A health and lifestyle company
Jason Lin is confident that in the several years since Uni-President repositioned itself, it has successfully made the transition from a food company to a group of health companies that guide their customers in the pursuit of wellbeing and a healthier lifestyle. In addition to obtaining health-food certification from the Department of Health for many of its cooking oils, milk products, and tea drinks, Uni-President uses its wide range of retail and food-service outlets to provide health products and healthy living information to customers.
As part of its environmental action plan, Uni-President has begun reducing food miles (the distance food travels from the time of its production until it reaches the consumer) and minimizing the need for low-temperature food storage by using locally produced and in-season food and increasing the percentage of organically grown agricultural products it sells.
In addition, Uni-President has set its companies a series of goals to lower their greenhouse gas emissions, water consumption, generation of waste materials, and office paper use. On the manufacturing side, the group has set packaging reduction, green purchasing and procurement, green product, and green energy use goals.
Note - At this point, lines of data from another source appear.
/-- The parts `op` and `a` decode to the command `i` of that op, whose argument is the bits
of `a` that its format reads. -/
structure DecodesTo (op : OpCode) (a : Arg) (raw : Option (List Byte)) (i : Instr) : Prop where
  decoded : decodeParts op a raw = .ok i
  opcode : i.opcode = op
  argument : i.argument = a &&& operandBits op
  operandOn : OperandOn raw i

/-- Format S reads the low byte, which is the speed. -/
theorem speed_argument {op : OpCode} (h : operandBits op = 0x000000FF#32) (a : Arg) :
    (speedOf a).setWidth 32 = a &&& operandBits op := by
  rw [h, speedOf_setWidth_eq_and]

/-- Formats U and F read the whole argument. -/
theorem word_argument {op : OpCode} (h : operandBits op = 0xFFFFFFFF#32) (a : Arg) :
    a = a &&& operandBits op := by
  rw [h]
  exact BitVec.and_allOnes.symm

/-- Formats N and R read nothing of it. -/
theorem no_argument {op : OpCode} (h : operandBits op = 0#32) (a : Arg) :
    0#32 = a &&& operandBits op := by
  rw [h, BitVec.and_zero]

/-- What the decoder can do: read a command, wait for the operand of `sendRaw`, or reject an
unassigned op (R59, R60, R62, R178). -/
theorem decodeParts_cases (op : OpCode) (a : Arg) (raw : Option (List Byte)) :
    (∃ i, DecodesTo op a raw i) ∨
    (op = sendRawOp ∧ raw = none ∧ decodeParts op a raw = .error .rawPending) ∨
    (op ∈ unassignedOps ∧ decodeParts op a raw = .error (.illegalOp op)) := by
  match op with
  | 0x01#5 | 0x02#5 | 0x03#5 | 0x04#5 | 0x05#5 | 0x06#5 | 0x07#5 | 0x08#5 =>
    exact .inl ⟨_, rfl, rfl, speed_argument rfl a, by rintro _ ⟨⟩⟩
  | 0x10#5 | 0x11#5 | 0x12#5 | 0x13#5 | 0x14#5 | 0x15#5 | 0x19#5 | 0x1A#5 | 0x1B#5 =>
    exact .inl ⟨_, rfl, rfl, word_argument rfl a, by rintro _ ⟨⟩⟩
  | 0x00#5 | 0x09#5 | 0x0A#5 | 0x0B#5 | 0x0C#5 | 0x0D#5 | 0x0E#5 | 0x16#5 | 0x17#5 | 0x18#5 =>
    exact .inl ⟨_, rfl, rfl, no_argument rfl a, by rintro _ ⟨⟩⟩
  | 0x0F#5 | 0x1D#5 | 0x1E#5 | 0x1F#5 =>
    exact .inr (.inr ⟨by decide, rfl⟩)
  | 0x1C#5 =>
    cases raw with
    | none => exact .inr (.inl ⟨rfl, rfl, rfl⟩)
    | some r => exact .inl ⟨_, rfl, rfl, no_argument rfl a, by rintro _ ⟨⟩; rfl⟩
  | .ofFin ⟨n + 32, h⟩ => omega

/-- Only the bits that the format reads matter (R59, U14). -/
theorem decodeParts_operandBits (op : OpCode) (a : Arg) (raw : Option (List Byte)) :
    decodeParts op (a &&& operandBits op) raw = decodeParts op a raw := by
  rcases decodeParts_cases op a raw with ⟨i, hd, hop, ha, hraw⟩ | ⟨rfl, rfl, _⟩ | ⟨hu, hd⟩
  · rw [hd, ← ha, ← hop, decodeParts_opcode_argument i hraw]
  · rfl
  · rw [hd, decodeParts_unassigned hu]

/-- What an `ok` of the decoder says of the command. -/
theorem decodesTo_of_decode {w : CommandWord} {raw : Option (List Byte)} {i : Instr}
    (h : decode w raw = .ok i) : DecodesTo (opOf w) (argOf w) raw i := by
  rcases decodeParts_cases (opOf w) (argOf w) raw with ⟨j, hj⟩ | ⟨_, _, e⟩ | ⟨_, e⟩
  · cases h.symm.trans hj.decoded
    exact hj
  · cases h.symm.trans e
  · cases h.symm.trans e

/-- Settles O1: the word's parts are the op and the argument of the command. -/
theorem encodeThenDecodeGivesTheCommand : Obligations.EncodeThenDecodeGivesTheCommand := by
  intro i raw h
  rw [decode, encode, opOf_packWord, argOf_packWord]
  exact decodeParts_opcode_argument i h

/-- Settles O2: the command decoded has the op of the word and the bits of its argument that
the format reads. -/
theorem decodedWordIsTheEncodingOfItsCommand :
    Obligations.DecodedWordIsTheEncodingOfItsCommand := by
  intro w raw i h
  have hi := decodesTo_of_decode h
  exact ⟨by rw [encode, hi.opcode, hi.argument], hi.operandOn⟩

/-- Settles O3: both words decode as their op with the bits that the format reads. -/
theorem decodeIgnoresTheIgnoredBits : Obligations.DecodeIgnoresTheIgnoredBits := by
  intro w w' raw hop harg
  calc decode w raw
      = decodeParts (opOf w) (argOf w &&& operandBits (opOf w)) raw :=
        (decodeParts_operandBits _ _ _).symm
    _ = decodeParts (opOf w') (argOf w' &&& operandBits (opOf w')) raw := by rw [harg, hop]
    _ = decode w' raw := decodeParts_operandBits _ _ _

/-- Settles O4: of all that the decoder can do only the rejection gives `illegalOp`. -/
theorem unassignedOpsAreExactlyTheIllegalOnes :
    Obligations.UnassignedOpsAreExactlyTheIllegalOnes := by
  intro w raw
  refine ⟨fun h => ?_, fun hu => decodeParts_unassigned hu _ raw⟩
  rcases decodeParts_cases (opOf w) (argOf w) raw with ⟨i, hi⟩ | ⟨_, _, e⟩ | ⟨hu, _⟩
  · cases h.symm.trans hi.decoded
  · cases h.symm.trans e
  · exact hu

/-- Settles O5: each word has the op and the operand of its command, the third with ignored
bits set. -/
theorem testVectorWordsDecode : Obligations.TestVectorWordsDecode :=
  ⟨rfl, rfl, rfl, rfl, rfl, rfl, rfl, rfl⟩

/-! ### An unassigned op at the command port -/

/-- An unassigned op raises IllegalOp when it is issued (R182). -/
theorem issue_unassigned {w : CommandWord} (hu : opOf w ∈ unassignedOps) (pending : Action)
    (s : State) : s.issue w pending = .settled (s.raise .illegalOp) := by
  simp only [State.issue, decode, decodeParts_unassigned hu]

/-- Settles O40: the idle block accepts the word, and its issue raises IllegalOp. -/
theorem unassignedOpCompletesWithIllegalOp : Obligations.UnassignedOpCompletesWithIllegalOp := by
  intro s w hho hheld hr hword hu
  refine ⟨fun raw i h => ?_, discard s.transient, ?_, rfl⟩
  · cases h.symm.trans (decodeParts_unassigned hu (argOf w) raw)
  · have hact : s.nextAction = .settled ((s.clearStatus.accept w).raise .illegalOp) := by
      simp [State.nextAction, State.turn, State.whileIdle, hho, hheld, hr, hword,
        issue_unassigned hu]
    rw [step, hact]
    rfl

/-! ### The real forms -/

/-- A clamped value is at most the upper bound. -/
theorem clampR_le (x : ExtReal) {lo hi : ℚ} (h : lo ≤ hi) : clampR x lo hi ≤ hi := by
  cases x with
  | negInf => exact h
  | posInf => exact le_rfl
  | fin q =>
    simp only [clampR]
    split_ifs with hlo hhi
    · exact h
    · exact le_rfl
    · exact not_lt.mp hhi

/-- Rounding stays below an integer bound. -/
theorem rnd_le {x : ℚ} {n : ℕ} (h : x ≤ n) : rnd x ≤ n := by
  have hfloor : ⌊x + 1 / 2⌋ < (n : ℤ) + 1 := Int.floor_lt.mpr (by push_cast; linarith)
  unfold rnd
  omega

/-- The zoom position of any ratio fits in 16 bits (R88). -/
theorem zoomUnits_le (x : ExtReal) : zoomUnits x ≤ 65535 := by
  have hclamp : clampR x 0 1 ≤ 1 := clampR_le x zero_le_one
  exact rnd_le (by push_cast; linarith)

/-- The pan position of any angle is in range (R86). -/
theorem panUnits_le (x : ExtReal) : panUnits x ≤ 35999 := Nat.min_le_right _ _

/-- The tilt position of any angle is in range (R87). -/
theorem tiltUnits_le (x : ExtReal) : tiltUnits x ≤ 35999 := Nat.min_le_right _ _

/-- A real form with an operand that is no NaN sends the scaled position `n`, which the
argument of the unit form carries whole (R94). -/
theorem sendReal_eq_unit {w : Arg} {x : ExtReal} (hw : f32Val w = some x) (opcode : Byte)
    (units : ExtReal → Nat) (sat : Nat → Nat) (s : State) (h : units x ≤ 65535) :
    s.sendReal opcode (fun v => sat (units v)) w =
      s.sendOpcode opcode (payload (sat (BitVec.ofNat 32 (units x)).toNat)) := by
  rw [BitVec.toNat_ofNat, Nat.mod_eq_of_lt (by omega)]
  simp only [State.sendReal, hw]

/-- Settles O27: every scaled operand fits in the argument of the unit form. -/
theorem realFormsAreUnitFormsOfTheScaledOperand :
    Obligations.RealFormsAreUnitFormsOfTheScaledOperand := by
  intro s w x hw
  have hpan := (panUnits_le x).trans (by decide : 35999 ≤ 65535)
  have htilt := (tiltUnits_le x).trans (by decide : 35999 ≤ 65535)
  exact ⟨congrArg _ (sendReal_eq_unit hw 0x4B#8 panUnits posPT s hpan),
    congrArg _ (sendReal_eq_unit hw 0x4D#8 tiltUnits posPT s htilt),
    congrArg _ (sendReal_eq_unit hw 0x4F#8 zoomUnits posZ s (zoomUnits_le x))⟩

/-! ### The frames handed off -/

/-- The frame sent stands at the end of the record, if there is a sink. -/
theorem sendFrame_sinkTrace (c1 c2 d1 d2 : Byte) (s : State) :
    (s.sendFrame c1 c2 d1 d2).sinkTrace = s.sinkTrace ∨
      (s.sendFrame c1 c2 d1 d2).sinkTrace =
        s.sinkTrace ++ [frameOf s.addr c1.toNat c2.toNat d1.toNat d2.toNat] := by
  rw [sendFrame_eq]
  obtain ⟨tr, ⟨_, e⟩ | ⟨_, _, e⟩ | ⟨_, _, _, _, e⟩⟩ := emit_transient_cases
    (frameOf s.addr c1.toNat c2.toNat d1.toNat d2.toNat) (s.buildFrame c1 c2 d1 d2).transient s <;>
    rw [e]
  · exact .inl rfl
  · exact .inr rfl
  · exact .inr rfl

/-- Settles O32: a framed command faults on a NaN or sends a table frame. -/
theorem everyFramedHandOffIsATableFrame : Obligations.EveryFramedHandOffIsATableFrame := by
  intro i s t hf h
  rcases exec_framed_cases i hf s with e | ⟨c1, c2, d1, d2, hfields, e⟩
  · cases h.symm.trans e
    exact .inl rfl
  · cases h.symm.trans e
    exact (sendFrame_sinkTrace c1 c2 d1 d2 s).imp_right
      fun hseq => ⟨_, hseq, hfields.isTableFrame s.addr⟩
The group hopes thereby to reduce its companies' environmental impact to a minimum and encourage consumers to choose its products not just because they are reasonably priced and convenient, as was already the case, but out of a greater commitment to the environment and society.
For example, in the past Uni-President used to transport individual packages of animal feed by truck to its customers, and the customers would then unload, unpack, and use the feed, which was a serious waste of material. Since the group launched its packaging reduction program, its animal feed factories have been loading the feed directly into bulk feed tanks mounted on the trucks. The feed is then unloaded directly into the customers' storage tanks. Moreover, packaged solid sugar has been replaced by a vacuum-packed sugar syrup, which customers can mix directly into food. Two steps are saved in this way: opening individual sugar packages and dissolving the sugar.
In 2007, the board of directors appointed executive vice president Alex Lo, who happens to be Kao Chin-yen's son-in-law, as president of the Uni-President group, a move that has been widely seen as a sign that he is Kao's heir apparent. Jason Lin was promoted to group CEO, but Kao remains chairman of the board and the group's kingmaker.
On becoming group president, Alex Lo said, "We have to identify needs which our customers are not aware they have." Lo's main task in his new post has been to redefine the group's corporate strategy.
For example, for its dairy products line, Uni-President has developed quality up-market products and innovative manufacturing processes that employ "high-temperature, short-time" (HTST) pasteurization. To meet today's consumers' demand for low-cholesterol foods, the group has also launched a plant-sterol milk. Even instant noodles, a product that has always sold well, raise concerns among consumers who are worried about eating too much deep-fried food. Consequently, Uni-President has invested in state-of-the-art food processing technology to introduce a healthier line of instant noodles that are not deep fried. Although they are more expensive, the group is confident that they will attract new customers.